- _Exercise description_: Transcribe exactly the lines that fall between the one holding "sp i p).tooFar" and the one holding "sp i p).chanReady", inclusive, from the entries below.

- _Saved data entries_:

/-! ### setMem -/

@[simp] theorem State.setMem_cfg (sp : Space) (m : Memory) : (s.setMem sp m).cfg = s.cfg := by cases sp <;> rfl
@[simp] theorem State.setMem_ackExpected (sp : Space) (m : Memory)
    : (s.setMem sp m).ackExpected = s.ackExpected := by cases sp <;> rfl
@[simp] theorem State.setMem_nextToSend (sp : Space) (m : Memory)
    : (s.setMem sp m).nextToSend = s.nextToSend := by cases sp <;> rfl
@[simp] theorem State.setMem_bufferedCount (sp : Space) (m : Memory)
    : (s.setMem sp m).bufferedCount = s.bufferedCount := by cases sp <;> rfl
@[simp] theorem State.setMem_expected (sp : Space) (m : Memory)
    : (s.setMem sp m).expected = s.expected := by cases sp <;> rfl
@[simp] theorem State.setMem_tooFar (sp : Space) (m : Memory)
    : (s.setMem sp m).tooFar = s.tooFar := by cases sp <;> rfl
@[simp] theorem State.setMem_arrived (sp : Space) (m : Memory)
    : (s.setMem sp m).arrived = s.arrived := by cases sp <;> rfl
@[simp] theorem State.setMem_rtArmed (sp : Space) (m : Memory)
    : (s.setMem sp m).rtArmed = s.rtArmed := by cases sp <;> rfl
@[simp] theorem State.setMem_rtDelay (sp : Space) (m : Memory)
    : (s.setMem sp m).rtDelay = s.rtDelay := by cases sp <;> rfl
@[simp] theorem State.setMem_ackArmed (sp : Space) (m : Memory)
    : (s.setMem sp m).ackArmed = s.ackArmed := by cases sp <;> rfl
@[simp] theorem State.setMem_ackDelay (sp : Space) (m : Memory)
    : (s.setMem sp m).ackDelay = s.ackDelay := by cases sp <;> rfl
@[simp] theorem State.setMem_nakSuppressed (sp : Space) (m : Memory)
    : (s.setMem sp m).nakSuppressed = s.nakSuppressed := by cases sp <;> rfl
@[simp] theorem State.setMem_chanReady (sp : Space) (m : Memory)
    : (s.setMem sp m).chanReady = s.chanReady := by cases sp <;> rfl
@[simp] theorem State.setMem_admEnable (sp : Space) (m : Memory)
    : (s.setMem sp m).admEnable = s.admEnable := by cases sp <;> rfl
@[simp] theorem State.setMem_err (sp : Space) (m : Memory) : (s.setMem sp m).err = s.err := by cases sp <;> rfl
@[simp] theorem State.setMem_phase (sp : Space) (m : Memory) : (s.setMem sp m).phase = s.phase := by cases sp <;> rfl
@[simp] theorem State.setMem_actions (sp : Space) (m : Memory)
    : (s.setMem sp m).actions = s.actions := by cases sp <;> rfl
@[simp] theorem State.setMem_cls (sp : Space) (m : Memory) : (s.setMem sp m).cls = s.cls := by cases sp <;> rfl
@[simp] theorem State.setMem_result (sp : Space) (m : Memory)
    : (s.setMem sp m).result = s.result := by cases sp <;> rfl
@[simp] theorem State.setMem_inputs (sp : Space) (m : Memory)
    : (s.setMem sp m).inputs = s.inputs := by cases sp <;> rfl
@[simp] theorem State.setMem_epoch (sp : Space) (m : Memory) : (s.setMem sp m).epoch = s.epoch := by cases sp <;> rfl

/-! ### memWrite -/

@[simp] theorem State.memWrite_cfg (sp : Space) (i : Nat) (p : Bytes)
    : (s.memWrite sp i p).cfg = s.cfg := by cases sp <;> rfl
@[simp] theorem State.memWrite_ackExpected (sp : Space) (i : Nat) (p : Bytes)
    : (s.memWrite sp i p).ackExpected = s.ackExpected := by cases sp <;> rfl
@[simp] theorem State.memWrite_nextToSend (sp : Space) (i : Nat) (p : Bytes)
    : (s.memWrite sp i p).nextToSend = s.nextToSend := by cases sp <;> rfl
@[simp] theorem State.memWrite_bufferedCount (sp : Space) (i : Nat) (p : Bytes)
    : (s.memWrite sp i p).bufferedCount = s.bufferedCount := by cases sp <;> rfl
@[simp] theorem State.memWrite_expected (sp : Space) (i : Nat) (p : Bytes)
    : (s.memWrite sp i p).expected = s.expected := by cases sp <;> rfl
@[simp] theorem State.memWrite_tooFar (sp : Space) (i : Nat) (p : Bytes)
    : (s.memWrite sp i p).tooFar = s.tooFar := by cases sp <;> rfl
@[simp] theorem State.memWrite_arrived (sp : Space) (i : Nat) (p : Bytes)
    : (s.memWrite sp i p).arrived = s.arrived := by cases sp <;> rfl
@[simp] theorem State.memWrite_rtArmed (sp : Space) (i : Nat) (p : Bytes)
    : (s.memWrite sp i p).rtArmed = s.rtArmed := by cases sp <;> rfl
@[simp] theorem State.memWrite_rtDelay (sp : Space) (i : Nat) (p : Bytes)
    : (s.memWrite sp i p).rtDelay = s.rtDelay := by cases sp <;> rfl
@[simp] theorem State.memWrite_ackArmed (sp : Space) (i : Nat) (p : Bytes)
    : (s.memWrite sp i p).ackArmed = s.ackArmed := by cases sp <;> rfl
@[simp] theorem State.memWrite_ackDelay (sp : Space) (i : Nat) (p : Bytes)
    : (s.memWrite sp i p).ackDelay = s.ackDelay := by cases sp <;> rfl
@[simp] theorem State.memWrite_nakSuppressed (sp : Space) (i : Nat) (p : Bytes)
    : (s.memWrite sp i p).nakSuppressed = s.nakSuppressed := by cases sp <;> rfl
@[simp] theorem State.memWrite_chanReady (sp : Space) (i : Nat) (p : Bytes)
    : (s.memWrite sp i p).chanReady = s.chanReady := by cases sp <;> rfl
@[simp] theorem State.memWrite_admEnable (sp : Space) (i : Nat) (p : Bytes)
    : (s.memWrite sp i p).admEnable = s.admEnable := by cases sp <;> rfl
@[simp] theorem State.memWrite_err (sp : Space) (i : Nat) (p : Bytes)
    : (s.memWrite sp i p).err = s.err := by cases sp <;> rfl
@[simp] theorem State.memWrite_phase (sp : Space) (i : Nat) (p : Bytes)
    : (s.memWrite sp i p).phase = s.phase := by cases sp <;> rfl
@[simp] theorem State.memWrite_actions (sp : Space) (i : Nat) (p : Bytes)
    : (s.memWrite sp i p).actions = s.actions := by cases sp <;> rfl
@[simp] theorem State.memWrite_cls (sp : Space) (i : Nat) (p : Bytes)
    : (s.memWrite sp i p).cls = s.cls := by cases sp <;> rfl
@[simp] theorem State.memWrite_result (sp : Space) (i : Nat) (p : Bytes)
    : (s.memWrite sp i p).result = s.result := by cases sp <;> rfl
@[simp] theorem State.memWrite_inputs (sp : Space) (i : Nat) (p : Bytes)
    : (s.memWrite sp i p).inputs = s.inputs := by cases sp <;> rfl
@[simp] theorem State.memWrite_epoch (sp : Space) (i : Nat) (p : Bytes)
    : (s.memWrite sp i p).epoch = s.epoch := by cases sp <;> rfl

/-! ### armRt -/

@[simp] theorem State.armRt_cfg (q d : Nat) : (s.armRt q d).cfg = s.cfg := rfl
@[simp] theorem State.armRt_ackExpected (q d : Nat) : (s.armRt q d).ackExpected = s.ackExpected := rfl
@[simp] theorem State.armRt_nextToSend (q d : Nat) : (s.armRt q d).nextToSend = s.nextToSend := rfl
@[simp] theorem State.armRt_bufferedCount (q d : Nat) : (s.armRt q d).bufferedCount = s.bufferedCount := rfl
@[simp] theorem State.armRt_outbox (q d : Nat) : (s.armRt q d).outbox = s.outbox := rfl
@[simp] theorem State.armRt_expected (q d : Nat) : (s.armRt q d).expected = s.expected := rfl
@[simp] theorem State.armRt_tooFar (q d : Nat) : (s.armRt q d).tooFar = s.tooFar := rfl
@[simp] theorem State.armRt_arrived (q d : Nat) : (s.armRt q d).arrived = s.arrived := rfl
@[simp] theorem State.armRt_reassembly (q d : Nat) : (s.armRt q d).reassembly = s.reassembly := rfl
@[simp] theorem State.armRt_rtArmed (q d : Nat) : (s.armRt q d).rtArmed = s.rtArmed.set (slot s.cfg q) true := rfl
@[simp] theorem State.armRt_rtDelay (q d : Nat) : (s.armRt q d).rtDelay = s.rtDelay.set (slot s.cfg q) d := rfl
@[simp] theorem State.armRt_ackArmed (q d : Nat) : (s.armRt q d).ackArmed = s.ackArmed := rfl
@[simp] theorem State.armRt_ackDelay (q d : Nat) : (s.armRt q d).ackDelay = s.ackDelay := rfl
@[simp] theorem State.armRt_nakSuppressed (q d : Nat) : (s.armRt q d).nakSuppressed = s.nakSuppressed := rfl
@[simp] theorem State.armRt_chanReady (q d : Nat) : (s.armRt q d).chanReady = s.chanReady := rfl
@[simp] theorem State.armRt_admEnable (q d : Nat) : (s.armRt q d).admEnable = s.admEnable := rfl
@[simp] theorem State.armRt_err (q d : Nat) : (s.armRt q d).err = s.err := rfl
@[simp] theorem State.armRt_phase (q d : Nat) : (s.armRt q d).phase = s.phase := rfl
@[simp] theorem State.armRt_actions (q d : Nat) : (s.armRt q d).actions = s.actions ++ [.armRt q d] := rfl
@[simp] theorem State.armRt_cls (q d : Nat) : (s.armRt q d).cls = s.cls := rfl
@[simp] theorem State.armRt_result (q d : Nat) : (s.armRt q d).result = s.result := rfl
@[simp] theorem State.armRt_inputs (q d : Nat) : (s.armRt q d).inputs = s.inputs := rfl
@[simp] theorem State.armRt_epoch (q d : Nat) : (s.armRt q d).epoch = s.epoch := rfl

- _Solution_:
    : (s.memWrite sp i p).tooFar = s.tooFar := by cases sp <;> rfl
@[simp] theorem State.memWrite_arrived (sp : Space) (i : Nat) (p : Bytes)
    : (s.memWrite sp i p).arrived = s.arrived := by cases sp <;> rfl
@[simp] theorem State.memWrite_rtArmed (sp : Space) (i : Nat) (p : Bytes)
    : (s.memWrite sp i p).rtArmed = s.rtArmed := by cases sp <;> rfl
@[simp] theorem State.memWrite_rtDelay (sp : Space) (i : Nat) (p : Bytes)
    : (s.memWrite sp i p).rtDelay = s.rtDelay := by cases sp <;> rfl
@[simp] theorem State.memWrite_ackArmed (sp : Space) (i : Nat) (p : Bytes)
    : (s.memWrite sp i p).ackArmed = s.ackArmed := by cases sp <;> rfl
@[simp] theorem State.memWrite_ackDelay (sp : Space) (i : Nat) (p : Bytes)
    : (s.memWrite sp i p).ackDelay = s.ackDelay := by cases sp <;> rfl
@[simp] theorem State.memWrite_nakSuppressed (sp : Space) (i : Nat) (p : Bytes)
    : (s.memWrite sp i p).nakSuppressed = s.nakSuppressed := by cases sp <;> rfl
@[simp] theorem State.memWrite_chanReady (sp : Space) (i : Nat) (p : Bytes)
    : (s.memWrite sp i p).chanReady = s.chanReady := by cases sp <;> rfl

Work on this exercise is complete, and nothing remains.